View Full Version : need advice please!


caseyjones
07-09-08, 08:13 PM
So I have had this friend for a very long time but after high school we started to drift apart mainly because she lived and went to school an hour away from where I live and go to school. We still talked all the time just rarly got together. We were planning on getting an apartment together until I had caught her in a few lies where she would say she was gonna go some where with me or whatever and then bail out. Since then I told her I dont wanna live with her ever and dont trust her. She told me she understood and that i desereved a better friend and felt bad for lying to me. She said lately shes been lyin a lot and felt horrible about it adn promised to stop.

She called me here and there after that and I pretty much just blew her off but at times talked to on the phone with her but never made plans with her. She kept telling me she was gettin an apartment finally and really wanted me to room with her but I said no.

I am goin to the same school as her in january and need a place to live. She is moving into a 1 bedroom apartment in august for 6 month lease. She said after her lease shed get a 2 bedroom place near our school with me. Which would be perfect for me since she is a lot like me and besides the lying stage we had gone through we have been great friends.
What should I do? give her a chance and live with her? I don;t know if its jsut my ADD but lately I have such a hard time keeping my friends because if they do something wrong I automatically push away from them. Do you guys do this too?

SOrry this was so long but please help me with this one!!! I have no one else to talk to because I will complain about my friends NON stop to my parents and say how i hate thme and am not talkin to thme anymore then next thing I am sayin im hangin out with them. So they wont listen to me anymore lol

ToneTone
07-16-08, 04:32 AM
Do not room with her unless you have legal and indisputable evidence that she does not lie anymore. And I don't mean a superficial statement from her. I mean legal evidence and proof. Once a liar, always a liar unless something major and traumatic intervenes to force a change.

That's the answer. There is no reason to think she has changed. Do not room with her!

reesah
07-16-08, 06:34 AM
depends

has she ever lied to you about :

money

something relating to your relationship with others

or in any way that:

caused you to lose money

caused you to get in trouble

caused you consequences emotionally, besides the feeling of being lied to



If she has only lied by being flaky (promising to hang out and not showing up) she may have been either flaky in general (unreliable socially), trying to be nice even though she had no intention of hanging out, or just socially awkward.

If she's ever lied in a way that caused any serious, real consequences to you, then do NOT move in with her no matter WHAT proof there is that she is now honest.
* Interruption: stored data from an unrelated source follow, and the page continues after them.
/-- The MCTP endpoint answers: a binding is enabled, the balls are the sideband's, and the Cameleer serves. -/
def State.mctpAnswers (s : State) : Bool :=
  s.sideband && s.cameleerServes && (s.mgc.regs.bit .mgcSbicfg 12 || s.mgc.regs.bit .mgcSbicfg 13)

/-! ## NVMe-MI commands (R409) -/

/-- What an NVMe-MI command answers: its status, the management response, and data. -/
structure MiAnswer where
  status : Nat
  resp : Nat := 0
  data : List Byte := []
  deriving DecidableEq, Repr

def MiAnswer.invalidParameter : MiAnswer := { status := 4 }
def MiAnswer.invalidOpcode : MiAnswer := { status := 3 }

/-- The Composite Temperature as one byte in degrees Celsius; open without a trusted sensor. -/
def State.miTemperature (s : State) (structure' : Nat) : List Byte :=
  match s.ptm.composite with
  | some t => leBytes 1 (min 126 (t / 4).toNat)
  | none => openBytes structure' 2 1

/-- Read NVMe-MI Data Structure: subsystem information, ports, controllers, a controller's information, optional commands. -/
def State.miStructure (s : State) (dtyp : Nat) : MiAnswer :=
  match dtyp with
  | 0 => { status := 0, data := openBytes 0x4000 0 1 ++ leBytes 1 2 ++ leBytes 1 0 ++ openBytes 0x4000 3 29 }
  | 1 => { status := 0, data := openBytes 0x4001 0 32 }
  | 2 => { status := 0, data := controllerList (s.controllersFrom 0 fun _ => true) }
  | 3 => { status := 0, data := openBytes 0x4003 0 32 }
  | 4 => { status := 0, data := openBytes 0x4004 0 32 }
  | _ => .invalidParameter

/-- NVM Subsystem Health: Drive Functional, the inverted warnings, temperature, wear. The composite controller status is not stated, and whether
earlier changes were cleared shows only there. -/
def State.miHealth (s : State) : MiAnswer :=
  { status := 0
    data := partByte 0x4010 0 0x20 (if s.fev.safe then 0 else 0x20) ++ leBytes 1 (255 - s.warnings % 256) ++ s.miTemperature 0x4010
      ++ leBytes 1 s.fl.percentUsed ++ openBytes (0x20000 + s.free) 0 2 ++ zeros 2 }

/-- A controller's health: its identifier, status, temperature in K, wear, spare and Critical Warning. -/
def State.miController (s : State) (k : Nat) (i : Inst) : List Byte :=
  leBytes 2 k ++ partByte 0x4011 (16 * k) 0x0F (b2n i.rdy + 2 * b2n i.cfs + 4 * i.shst) ++ openBytes 0x4011 (16 * k + 1) 1
    ++ leBytes 2 (kelvin s.ptm.composite) ++ leBytes 1 s.fl.percentUsed ++ leBytes 1 s.fl.sparePercent ++ leBytes 1 s.warnings ++ zeros 7

/-- Controller Health Status Poll: the controllers from one on, as many as asked for. -/
def State.miControllers (s : State) (start count : Nat) : MiAnswer :=
  let ks := (s.controllersFrom start fun _ => true).take count
  { status := 0, resp := 2 ^ 16 * ks.length
    data := ks.flatMap fun k => match s.qce.inst? k with
      | some i => s.miController k i
      | none => [] }

/-- Configurations: 1 SMBus frequency, 2 health status change, 3 MCTP transmission unit of 64 to 256 B, 4 asynchronous events. -/
def State.miSet (s : State) (id v : Nat) : State × MiAnswer :=
  match id with
  | 1 => if 1 ≤ v ∧ v ≤ 3 then ({ s with mgc := { s.mgc with miFreq := v } }, { status := 0 }) else (s, .invalidParameter)
  | 2 => (s, { status := 0 })
  | 3 => if 64 ≤ v ∧ v ≤ 256 then ({ s with mgc := { s.mgc with miMtu := v } }, { status := 0 }) else (s, .invalidParameter)
  | 4 => ({ s with mgc := { s.mgc with miAen := v } }, { status := 0 })
  | _ => (s, .invalidParameter)

def State.miGet (s : State) (id : Nat) : MiAnswer :=
  match id with
  | 1 => { status := 0, resp := s.mgc.miFreq }
  | 2 => { status := 0 }
  | 3 => { status := 0, resp := s.mgc.miMtu }
  | 4 => { status := 0, resp := s.mgc.miAen }
  | _ => .invalidParameter

/-- A write into the 256 B VPD. -/
def Mgc.writeVpd (m : Mgc) (o : Nat) (bs : List Byte) : Mgc := { m with vpd := m.vpd.take o ++ bs ++ m.vpd.drop (o + bs.length) }

/-- An NVMe-MI command (R409). -/
def State.mi (s : State) (m : MiReq) : State × MiAnswer :=
  match m with
  | .readData dtyp => (s, s.miStructure dtyp)
  | .subsystemPoll _ => ({ s with free := s.free + 1 }, s.miHealth)
  | .controllerPoll start count _ => (s, s.miControllers start count)
  | .configSet id v => s.miSet id v
  | .configGet id => (s, s.miGet id)
  | .vpdRead o n => (s, if o + n ≤ 256 then { status := 0, data := slice s.mgc.vpd o n } else .invalidParameter)
  | .vpdWrite o bs => if o + bs.length ≤ 256 then ({ s with mgc := s.mgc.writeVpd o bs }, { status := 0 }) else (s, .invalidParameter)
  | .other => (s, .invalidOpcode)

/-- During a handover the Cameleer takes up sideband work at its step 7 (R405, R407). -/
def State.afterHandover (s : State) : State := s.until' (s.mgc.postHold - 5000)

/-- A command of the sideband, with its answer. -/
def State.miSide (s : State) (m : MiReq) : State :=
  if s.mctpAnswers then
    let r := s.afterHandover.mi m
    r.1.emit (.mi r.2.status (leBytes 3 r.2.resp ++ r.2.data))
  else s

/-- READ_NVME_MI_DATA_STRUCTURE. -/
def execReadNvmeMiDataStructure (dtyp : Nat) (s : State) : Host.Outcome State Fault Refusal := .next (s.miSide (.readData dtyp))

/-- SUBSYSTEM_HEALTH_STATUS_POLL. -/
def execSubsystemHealthStatusPoll (clear : Bool) (s : State) : Host.Outcome State Fault Refusal := .next (s.miSide (.subsystemPoll clear))

/-- CONTROLLER_HEALTH_STATUS_POLL. -/
def execControllerHealthStatusPoll (start count : Nat) (clear : Bool) (s : State) : Host.Outcome State Fault Refusal :=
  .next (s.miSide (.controllerPoll start count clear))

/-- CONFIGURATION_SET. -/
def execConfigurationSet (id value : Nat) (s : State) : Host.Outcome State Fault Refusal := .next (s.miSide (.configSet id value))

/-- CONFIGURATION_GET. -/
def execConfigurationGet (id : Nat) (s : State) : Host.Outcome State Fault Refusal := .next (s.miSide (.configGet id))

/-- VPD_READ. -/
def execVpdRead (offset len : Nat) (s : State) : Host.Outcome State Fault Refusal := .next (s.miSide (.vpdRead offset len))

/-- VPD_WRITE. -/
def execVpdWrite (offset : Nat) (data : List Byte) (s : State) : Host.Outcome State Fault Refusal := .next (s.miSide (.vpdWrite offset data))

/-- Commands that NVMe-MI Send carries; NVMe-MI Receive carries the others. -/
def MiReq.sends : MiReq → Bool
  | .configSet _ _ => true | .vpdWrite _ _ => true | _ => false

/-- An in-band NVMe-MI command: completion DW0 holds its status and its management response. -/
def State.miInBand (s : State) (c : Nat) (m : MiReq) : State :=
  let r := s.mi m
  (if m.sends then r.1 else r.1.emit (.data c r.2.data)).finWith c .success (r.2.status + 2 ^ 8 * r.2.resp) 0

/-- NVME_MI_SEND. -/
def execNvmeMiSend (a : AdminCmd) (m : MiReq) (s : State) : Host.Outcome State Fault Refusal :=
  .next (s.admin a 0x1D .every false true fun g c _ => g.miInBand c (if m.sends then m else .other))

/-- NVME_MI_RECEIVE. -/
def execNvmeMiReceive (a : AdminCmd) (m : MiReq) (s : State) : Host.Outcome State Fault Refusal :=
  .next (s.admin a 0x1E .every false true fun g c _ => g.miInBand c (if m.sends then .other else m))

/-! ## MCTP control and the Basic Management Command (R409) -/

/-- The answer to an MCTP control message: a completion code and data. -/
def State.mctp (s : State) (m : MctpReq) : State × Nat × List Byte :=
  match m with
  | .setEid e =>
    if e = 0 ∨ 255 ≤ e then (s, 2, [])
    else ({ s with mgc := { s.mgc with eid := e } }, 0, leBytes 1 0 ++ leBytes 1 e ++ leBytes 1 0)
  | .getEid => (s, 0, leBytes 1 s.mgc.eid ++ openBytes 0x5000 1 2)
  | .getUuid => (s, 0, openBytes 0x5001 0 16)
  | .getVersion ty => if [0xFF, 0x00, 0x04, 0x05].contains ty then (s, 0, leBytes 1 1 ++ openBytes (0x5100 + ty) 1 4) else (s, 0x80, [])
  | .getTypes => (s, 0, leBytes 1 2 ++ leBytes 1 0x04 ++ leBytes 1 0x05)
  | .other => (s, 5, [])

/-- MCTP_CONTROL_MESSAGE. -/
def execMctpControlMessage (m : MctpReq) (s : State) : Host.Outcome State Fault Refusal :=
  .next (
    if s.mctpAnswers then
      let r := s.afterHandover.mctp m
      r.1.emit (.mi r.2.1 r.2.2)
    else s)

/-- The data of the Basic Management Command: status flags, warnings, temperature, wear; then the serial number. -/
def State.basicManagement (s : State) : List Byte :=
  leBytes 1 6 ++ partByte 0x6000 1 0x20 (if s.fev.safe then 0 else 0x20) ++ leBytes 1 (255 - s.warnings % 256) ++ s.miTemperature 0x6000
    ++ leBytes 1 s.fl.percentUsed ++ openBytes 0x6000 5 3 ++ leBytes 1 22 ++ openBytes 0x6000 9 2 ++ fit 20 s.mgc.cal.serial ++ openBytes 0x6000 31 225

/-- BASIC_MANAGEMENT_READ: at SMBus address 0x6A, read only. -/
def execBasicManagementRead (offset len : Nat) (s : State) : Host.Outcome State Fault Refusal :=
  .next (
    if s.mctpAnswers && s.mgc.regs.bit .mgcSbicfg 12 then s.emit (.mi 0 (slice s.basicManagement offset len)) else s)

/-! ## The Ahnah tasks (R411, R412) -/

/-- The interface takes a GO (R411): it is enabled, its balls are the sideband's, no task runs. A device held in reset after a dump answers
nothing. -/
def State.ahTakes (s : State) : Bool :=
  s.sideband && s.mgc.regs.bit .mgcSbicfg 15 && s.mgc.ah.busy.isNone && (!s.dumped || s.fev.safe)

/-- A task ends. -/
def State.ahDone (s : State) (result : Nat) (data : List Byte) : State := { s with mgc := s.mgc.ahEnd result data }

/-- RESULT of an NVMe status (R412). -/
def Status.ahResult (st : Status) : Nat := if st.isOk then 0 else 0x8000 + st.sct * 256 + st.sc

/-- The recovery state of stage 2 serves the tasks marked so (R400, R412). -/
def State.inRecovery (s : State) : Bool := s.mgc.boot == .recovery && !s.fev.safe && !s.dumped

/-- A GO: the arguments and data stand in the registers; a task of the Cameleer's needs it (0x0004) and waits for the end of a handover (R407), a Write
task needs AHWR (0x0002), but for the recovery state. -/
def State.ahTask (s : State) (code tag : Nat) (args : List Nat) (data : List Byte) (hardware write recovery : Bool) (go : State → State) : State :=
  if !s.ahTakes then s
  else
    let g : State := { s with mgc := s.mgc.ahStart code (tag % 256) args data }
    let rec' := recovery && s.inRecovery
    if !hardware && !s.cameleerServes && !rec' then g.ahDone 4 []
    else if write && !rec' && !s.mgc.ahWr then g.ahDone 2 []
    else go (if hardware then g else g.afterHandover)

/-- The task holds the interface until it ends. -/
def State.ahWaits (s : State) (code : Nat) : State := { s with mgc := { s.mgc with ah := { s.mgc.ah with busy := some ⟨code⟩ } } }

/-- Argument `m`. -/
def argOf (args : List Nat) (m : Nat) : Nat := args.getD m 0 % 2 ^ 32

/-- The health summary of task 0x01. -/
def State.healthSummary (s : State) : List Byte :=
  leBytes 2 (kelvin s.ptm.composite) ++ leBytes 1 s.warnings ++ leBytes 1 (b2n s.fev.safe + 2 * b2n s.fl.ptx.unp + 4 * b2n s.faultN + 8 * s.fl.ptx.cap)
    ++ leBytes 4 (s.viewReg .fevEscstat).toNat ++ leBytes 4 (s.viewReg .secAlarmstat).toNat ++ leBytes 4 s.mgc.run.svn ++ leBytes 8 s.mgc.run.version
    ++ leBytes 8 s.hours

/-- AHNAH_HEALTH_SUMMARY. -/
def execAhnahHealthSummary (tag : Nat) (args : List Nat) (data : List Byte) (s : State) : Host.Outcome State Fault Refusal :=
  .next (s.ahTask 0x01 tag args data true false true fun g => g.ahDone 0 g.healthSummary)

/-- What an aligned 32-bit read of CSR space returns: a register, or 0 where none stands (R485, R486). -/
def State.csrRead (s : State) (addr : Nat) : W32 :=
  match regAt? addr with
  | some r => s.viewReg r
  | none => 0

/-- Offsets that task 0x02 may read. -/
def ahReadable (o : Nat) : Bool :=
  decide (0x90000 ≤ o ∧ o < 0xB0000) || [0x70108, 0x80100, 0x80200, 0x108, 0x128, 0x148, 0x168].contains o

/-- AHNAH_REGISTER_READ (R412, R487). -/
def execAhnahRegisterRead (tag : Nat) (args : List Nat) (data : List Byte) (s : State) : Host.Outcome State Fault Refusal :=
  .next (s.ahTask 0x02 tag args data true false true fun g =>
    let o := argOf args 0
    if !ahReadable o then g.ahDone 2 []
    else if o % 4 ≠ 0 then g.ahDone 3 []
    else g.ahDone 0 (leBytes 4 (g.csrRead (0x40000000 + o)).toNat))
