/-- A command on blocks ends with the status of the first of its checks that fails; an unattached namespace comes before them. It also rests on choices of the model, log entry 26. -/
def Obligations.FirstFailingCheck : Prop :=
  ∀ (s g : State) (c : IoCmd) (i : Instr) (kd : Kind) (opc k : Nat) (mv : Bool) (x : Ctx),
    (i = .read c ∧ kd = .read ∧ opc = 0x02 ∧ mv = true ∨ i = .compare c ∧ kd = .compare ∧ opc = 0x05 ∧ mv = true
      ∨ i = .verify c ∧ kd = .verify ∧ opc = 0x0C ∧ mv = false ∨ i = .write c ∧ kd = .write ∧ opc = 0x01 ∧ mv = true
      ∨ i = .writeZeroes c ∧ kd = .zeroes ∧ opc = 0x08 ∧ mv = false ∨ i = .writeUncorrectable c ∧ kd = .uncorrectable ∧ opc = 0x04 ∧ mv = false) →
    Safety.taken s g c kd opc k x → x.ord = false →
    (s.fl.attachedNs c.inst c.q.nsid = none →
      ∃ t y, exec i s = .next t ∧ t.qce.ctx? k = some y ∧ y.state = .completing ∧ y.status = .invalidNs
        ∧ (∀ j, j ≠ k → t.qce.ctx? j = s.qce.ctx? j)
        ∧ t = { s with hfu := t.hfu, qce := t.qce, out := t.out, fl := { s.fl with dip := t.fl.dip, mbe := t.fl.mbe, ptx := { s.fl.ptx with growths := Tab.erase s.fl.ptx.growths k } } })
    ∧ ∀ n st, s.fl.attachedNs c.inst c.q.nsid = some n → firstFailing (blockChecks mv x (c.q.nsid - 1) n) = some st →
      ∃ t y, exec i s = .next t ∧ t.qce.ctx? k = some y ∧ y.state = .completing ∧ y.status = st
        ∧ (∀ j, j ≠ k → t.qce.ctx? j = s.qce.ctx? j)
        ∧ t = { s with hfu := t.hfu, qce := t.qce, out := t.out, fl := { s.fl with dip := t.fl.dip, mbe := t.fl.mbe, ptx := { s.fl.ptx with growths := Tab.erase s.fl.ptx.growths k } } }

/-- A Flush names its namespaces and covers every change up to its fetch; it goes to DATA without work units, and completes at once in protected mode. It also rests on choices of the model, log entry 26. -/
def Obligations.Flushes : Prop :=
  (∀ (s g : State) (c : IoCmd) (k : Nat) (x : Ctx) (n : Ns),
    Safety.taken s g c .flush 0x00 k x → s.fl.attachedNs c.inst c.q.nsid = some n → c.q.nsid ≠ 0xFFFFFFFF →
    (s.resvOf (c.q.nsid - 1)).conflict (g.hostOf c.inst) true = false →
    ∃ t y, exec (.flush c) s = .next t ∧ t.qce.ctx? k = some y
      ∧ y.state = .data ∧ y.nss = [c.q.nsid - 1] ∧ y.wsn = s.fl.ptx.wsn ∧ y.exempt = g.qce.unposted x ∧ y.arrived = !s.fl.ptx.unp
      ∧ (∀ j, j ≠ k → t.qce.ctx? j = s.qce.ctx? j) ∧ t.qce.locks = s.qce.locks
      ∧ t = { s with hfu := t.hfu, qce := t.qce, tas := t.tas, out := t.out })
  ∧ ∀ (s : State) (k : Nat) (x : Ctx),
    s.runs = true → Safety.calm s → s.qce.ctx? k = some x → x.kind = .flush → x.state = .data → x.side = false → x.detached = false → x.ord = false →
    (x.arrived = true ∨ s.fl.ptx.unp = false ∨ s.fl.programmed x.covers = true) →
    ∃ t y, exec (.flushComplete k) s = .next t ∧ t.qce.ctx? k = some y ∧ y.state = .completing ∧ y.status = .success
      ∧ (∀ j, j ≠ k → t.qce.ctx? j = s.qce.ctx? j) ∧ t = { s with qce := t.qce }
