-- ==== Sys2Proof/Laws/KeepSec.lean ====
section
/-! SUPPORT. What the operations of Security leave alone: the queue of commands, and the bytes of DRAM memory where they do not store there. -/

namespace Sys2Proof.Machine

@[simp] theorem State.spdmServed_keeps (s : State) (ep : Nat) (f : State → State)
    (h : ∀ g, (f g).pending = g.pending ∧ (f g).mss.mem = g.mss.mem) : Keeps s (s.spdmServed ep f) := by
  unfold State.spdmServed
  rw [keeps_next]
  split <;> simp [h]

@[simp] theorem State.spdmAsk_keeps (s : State) (ep : Nat) (q : SpdmReq) :
    Keeps s (State.spdmAsk s ep q) := by
  simp [State.spdmAsk]

@[simp] theorem execGetVersion_keeps (ep : Nat) (s : State) :
    Keeps s (execGetVersion ep s) := by
  simp [execGetVersion]

@[simp] theorem execGetCapabilities_keeps (ep version maxSize : Nat) (s : State) :
    Keeps s (execGetCapabilities ep version maxSize s) := by
  simp [execGetCapabilities]

@[simp] theorem execNegotiateAlgorithms_keeps (ep : Nat) (p384 sha384 : Bool) (s : State) :
    Keeps s (execNegotiateAlgorithms ep p384 sha384 s) := by
  simp [execNegotiateAlgorithms]

@[simp] theorem execGetDigests_keeps (ep : Nat) (s : State) :
    Keeps s (execGetDigests ep s) := by
  simp [execGetDigests]

@[simp] theorem execGetCertificate_keeps (ep slot offset len : Nat) (s : State) :
    Keeps s (execGetCertificate ep slot offset len s) := by
  simp [execGetCertificate]

@[simp] theorem execChallenge_keeps (ep slot : Nat) (s : State) :
    Keeps s (execChallenge ep slot s) := by
  simp [execChallenge]

@[simp] theorem execGetMeasurements_keeps (ep index : Nat) (signed : Bool) (s : State) :
    Keeps s (execGetMeasurements ep index signed s) := by
  simp [execGetMeasurements]

@[simp] theorem execChunkGet_keeps (ep handle seq : Nat) (s : State) :
    Keeps s (execChunkGet ep handle seq s) := by
  simp [execChunkGet]

@[simp] theorem execChunkSend_keeps (ep handle seq : Nat) (last : Bool) (part : List Byte) (spelled : SpdmReq) (s : State) :
    Keeps s (execChunkSend ep handle seq last part spelled s) := by
  simp [execChunkSend]

@[simp] theorem State.brFin_keeps (s : State) (v : W32) :
    (State.brFin s v).pending = s.pending ∧ (State.brFin s v).mss.mem = s.mss.mem := by
  constructor <;> (unfold State.brFin; split <;> simp)

@[simp] theorem execSecBrctlFin_keeps (r : Requester) (s : State) :
    Keeps s (execSecBrctlFin r s) := by
  simp [execSecBrctlFin]

@[simp] theorem execBootRecordFetch_keeps (a : AdminCmd) (s : State) :
    Keeps s (execBootRecordFetch a s) := by
  unfold execBootRecordFetch; rw [keeps_next]; apply State.admin_keeps; intros; constructor <;> repeat' (first | (simp; done) | dsimp only | split)

@[simp] theorem State.sealGo_keeps (s : State) (v : W32) :
    (State.sealGo s v).pending = s.pending ∧ (State.sealGo s v).mss.mem = s.mss.mem := by
  constructor <;> (unfold State.sealGo; repeat' (first | (simp; done) | dsimp only | split))

@[simp] theorem State.sealOp_keeps (s : State) (r : Requester) (v : W32) (op : Nat) :
    (State.sealOp s r v op).pending = s.pending ∧ (State.sealOp s r v op).mss.mem = s.mss.mem := by
  constructor <;> simp [State.sealOp]

@[simp] theorem execSealGcm_keeps (r : Requester) (v : W32) (s : State) :
    Keeps s (execSealGcm r v s) := by
  simp [execSealGcm]

@[simp] theorem execSealKeygen_keeps (r : Requester) (v : W32) (s : State) :
    Keeps s (execSealKeygen r v s) := by
  simp [execSealKeygen]

@[simp] theorem execSealUnwrap_keeps (r : Requester) (v : W32) (s : State) :
    Keeps s (execSealUnwrap r v s) := by
  simp [execSealUnwrap]

@[simp] theorem execSealInject_keeps (r : Requester) (v : W32) (s : State) :
    Keeps s (execSealInject r v s) := by
  simp [execSealInject]

@[simp] theorem execSealClear_keeps (r : Requester) (v : W32) (s : State) :
    Keeps s (execSealClear r v s) := by
  simp [execSealClear]

@[simp] theorem execSealDone_keeps (s : State) :
    Keeps s (execSealDone s) := by
  simp [execSealDone]

@[simp] theorem State.sealLock_keeps (s : State) (locked : Bool) (v : W32) :
    (State.sealLock s locked v).pending = s.pending ∧ (State.sealLock s locked v).mss.mem = s.mss.mem := by
  constructor <;> (unfold State.sealLock; split <;> simp)

@[simp] theorem execSecSeallockKclr_keeps (r : Requester) (s : State) :
    Keeps s (execSecSeallockKclr r s) := by
  simp [execSecSeallockKclr]

@[simp] theorem execSecSeallockKlock_keeps (r : Requester) (s : State) :
    Keeps s (execSecSeallockKlock r s) := by
  simp [execSecSeallockKlock]

@[simp] theorem execKeySlotChangeApply_keeps (slot : Nat) (s : State) :
    Keeps s (execKeySlotChangeApply slot s) := by
  unfold execKeySlotChangeApply; rw [keeps_next]; constructor <;> repeat' (first | (simp; done) | dsimp only | split)

@[simp] theorem State.alarm_keeps (s : State) (n : Nat) :
    (State.alarm s n).pending = s.pending ∧ (State.alarm s n).mss.mem = s.mss.mem := by
  constructor <;> (unfold State.alarm; split <;> simp)

@[simp] theorem execSupplyGlitchAlarm_keeps (s : State) :
    Keeps s (execSupplyGlitchAlarm s) := by
  simp [execSupplyGlitchAlarm]

@[simp] theorem execClockAlarm_keeps (s : State) :
    Keeps s (execClockAlarm s) := by
  simp [execClockAlarm]

@[simp] theorem execRoundCheckAlarm_keeps (s : State) :
    Keeps s (execRoundCheckAlarm s) := by
  simp [execRoundCheckAlarm]

@[simp] theorem execDebugUnlock_keeps (s : State) :
    Keeps s (execDebugUnlock s) := by
  simp [execDebugUnlock, ite_pending, ite_mem]

@[simp] theorem State.clearBlock_keeps (s : State) (fsn : Nat) (k : Option (Nat × Nat)) :
    (State.clearBlock s fsn k).pending = s.pending ∧ (State.clearBlock s fsn k).mss.mem = s.mss.mem := by
  constructor <;> (unfold State.clearBlock; split <;> simp)

@[simp] theorem State.setKpio_keeps (s : State) (nsx : Nat) (k : Option (Nat × Nat)) :
    (State.setKpio s nsx k).pending = s.pending ∧ (State.setKpio s nsx k).mss.mem = s.mss.mem := by
  constructor <;> simp [State.setKpio]

@[simp] theorem State.kpioEnable_keeps (s : State) (c : Nat) (x : Ctx) (nsx nkt : Nat) (n : Ns) :
    (State.kpioEnable s c x nsx nkt n).pending = s.pending ∧ (State.kpioEnable s c x nsx nkt n).mss.mem = s.mss.mem := by
  constructor <;> (unfold State.kpioEnable; repeat' (first | (simp; done) | dsimp only | split))

@[simp] theorem State.injectKey_keeps (s : State) (c : Nat) (x : Ctx) (nsid tag : Nat) (blob : List Byte) (n : Ns) :
    (State.injectKey s c x nsid tag blob n).pending = s.pending ∧ (State.injectKey s c x nsid tag blob n).mss.mem = s.mss.mem := by
  constructor <;> (unfold State.injectKey; repeat' (first | (simp; done) | dsimp only | split))

@[simp] theorem execSecuritySend_keeps (a : AdminCmd) (p : SecPayload) (s : State) :
    Keeps s (execSecuritySend a p s) := by
  unfold execSecuritySend; rw [keeps_next]; apply State.admin_keeps; intros; constructor <;> repeat' (first | (simp; done) | dsimp only | split)

@[simp] theorem execSecurityReceive_keeps (a : AdminCmd) (p : SecQuery) (s : State) :
    Keeps s (execSecurityReceive a p s) := by
  unfold execSecurityReceive; rw [keeps_next]; apply State.admin_keeps; intros; constructor <;> repeat' (first | (simp; done) | dsimp only | split)

@[simp] theorem execFormatNvm_keeps (a : AdminCmd) (s : State) :
    Keeps s (execFormatNvm a s) := by
  unfold execFormatNvm; rw [keeps_next]; apply State.admin_keeps; intros; constructor <;> repeat' (first | (simp; done) | dsimp only | split)

@[simp] theorem State.sanitizeFetch_keeps (s : State) (c : Nat) (x : Ctx) (act : SanAction) :
    (State.sanitizeFetch s c x act).pending = s.pending ∧ (State.sanitizeFetch s c x act).mss.mem = s.mss.mem := by
  constructor <;> simp [State.sanitizeFetch]

@[simp] theorem execSanitize_keeps (a : AdminCmd) (s : State) :
    Keeps s (execSanitize a s) := by
  unfold execSanitize; rw [keeps_next]; apply State.admin_keeps; intros; constructor <;> repeat' (first | (simp; done) | dsimp only | split)

@[simp] theorem execSanitizeComplete_keeps (ok : Bool) (s : State) :
    Keeps s (execSanitizeComplete ok s) := by
  unfold execSanitizeComplete; rw [keeps_next]; apply State.whenRuns_keeps; intros; constructor <;> repeat' (first | (simp; done) | dsimp only | split)

end Sys2Proof.Machine
end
Trust me on this (HA) it is not hard to find "proof" of honesty.

If the lies she told were only about her not showing up for a party or to do something fun...then yeah. It says nothing about what she will be like as a housemate...but be careful because unreliability is not usually confined to one area of someone's life (you may be paying late fees if you rely on her to pay her share on time for bills, for example.)

I don't think you should move in expecting to be bestest friends, either. If she IS unreliable she may use your friendship to lever you into paying things for her, borrowing money, etc etc

Just do NOT see her as a friend, but as a roommate...if you cannot do this then don't live with her at all.

honesty is all fun and games until somebody loses an eye

caseyjones
07-21-08, 02:58 PM
no she hasnt lied to me in a way where it hurt me besides being mad that I was lied to. She has always been a good friend and went through a hard time for awhile and is better now.
She is one of the only people I can see myself living with because i know there wont be people at the house all the time and we just have the same interests and are both in the same situation and going to the same school. I just have a hard time trusting people but I need a room mate one way or another so should I just give her a chance?

dewnie
07-26-08, 11:07 PM
If you've got nowhere else to live it sounds like you should.

Roommates are always a pain in the ***, but at least ya'll are old friends. If moving in with strangers is your alternative , then I'd definately recommend the friend.